Supplemental Information

The financial results disclosed in this release include certain measures calculated and presented in accordance with GAAP. In addition to the GAAP results included in this press release, Knowles has presented supplemental, non-GAAP gross profit, operating expenses, earnings before interest and income taxes, adjusted earnings before interest and income taxes, net earnings, diluted earnings per share to facilitate evaluation of Knowles’ operating performance. These non-GAAP financial measures exclude certain amounts that are included in the most directly comparable GAAP measure. In addition, these non-GAAP financial measures do not have standard meanings and may vary from similarly titled non-GAAP financial measures used by other companies. Knowles uses non-GAAP measures as supplements to its GAAP results of operations in evaluating certain aspects of its business, and its Board of Directors and executive management team focus on non-GAAP items as key measures of Knowles’ performance for business planning purposes.
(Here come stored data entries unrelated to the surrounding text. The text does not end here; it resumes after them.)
/-- HEDGE_ADD, ADMIT_OPEN and the three paths of ADMIT (R509, R510, R515): the target takes the new state at the command's epoch, and the
command completes with RECOVERY_DONE. NATIVE needs the yoke's clean steps, COMPATIBILITY a self-test of this device in which no used unit
failed, DIRECT an UP port. -/
def Claims.HedgeCommands : Prop :=
  ∀ (s : State) (c : Cmd) (t : Nat), s.live → t = c.u 0 4 → linkOk s t = true →
    (c.passes oHedgeAdd [(0, 4)] → targetOk [0, 1, 2] t = true → serialAbove (targetEntry s t).epoch c.epoch = false →
      exec (.hedgeAdd c) s =
        .next (recoveryDone (setTarget s t .hedged c.epoch 0 oHedgeAdd c.body) c oHedgeAdd uDevice 0 stOk t)) ∧
    (c.passes oHedgeAdd [(0, 4)] → targetOk [0, 1, 2] t = true → serialAbove (targetEntry s t).epoch c.epoch = true →
      exec (.hedgeAdd c) s = .next (recoveryDone s c oHedgeAdd uDevice 0 stStaleEpoch t)) ∧
    (c.passes oAdmitOpen [(0, 4)] → targetOk [0] t = true → serialAbove c.epoch (targetEntry s t).epoch = true →
      exec (.admitOpen c) s =
        .next (recoveryDone (setTarget s t .opened c.epoch 0 oAdmitOpen c.body) c oAdmitOpen uDevice 0 stOk t)) ∧
    (c.passes oAdmit [(0, 4), (4, 1), (8, 8)] → targetOk [0, 1, 2] t = true → now s < c.u 8 8 →
      serialAbove (targetEntry s t).epoch c.epoch = false →
      (c.u 4 1 = 0 → tgtKind t = 0 → (targetEntry s t).st = .opened → (targetEntry s t).epoch = c.epoch → s.yoke.role = .partner →
        s.yoke.other.toNat = bits t 23 10 → s.yoke.k ≤ s.yoke.cleanSteps →
        exec (.admitNative c) s =
          .next (recoveryDone (setTarget s t .lifted c.epoch (c.u 8 8) oAdmit c.body) c oAdmit uDevice 0 stOk t)) ∧
      (c.u 4 1 = 1 → tgtKind t = 0 → (targetEntry s t).st = .opened → (targetEntry s t).epoch = c.epoch →
        bits t 23 10 = s.plan.deviceId.toNat → s.selfTest.done = true → (∀ n ∈ usedUnits s, s.selfTest.failed.getLsbD n = false) →
        exec (.admitCompatibility c) s =
          .next (recoveryDone (setTarget s t .lifted c.epoch (c.u 8 8) oAdmit c.body) c oAdmit uDevice 0 stOk t)) ∧
      (c.u 4 1 = 2 → tgtKind t = 2 → (targetEntry s t).epoch ≠ c.epoch → (port s (bits t 9 0)).st = .up →
        exec (.admitDirect c) s =
          .next (recoveryDone (setTarget s t .lifted c.epoch (c.u 8 8) oAdmit c.body) c oAdmit uDevice 0 stOk t)))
These measures assist Knowles in comparing its performance between various reporting periods on a consistent basis, as these measures remove from operating results the impact of items that, in Knowles’ opinion, do not reflect its core operating performance. Knowles believes that its presentation of these non-GAAP financial measures is useful because it provides investors and securities analysts with the same information that Knowles uses internally for purposes of assessing its core operating performance. For a reconciliation of these non-GAAP financial measures to the most directly comparable GAAP financial measures, see the reconciliation table accompanying this release.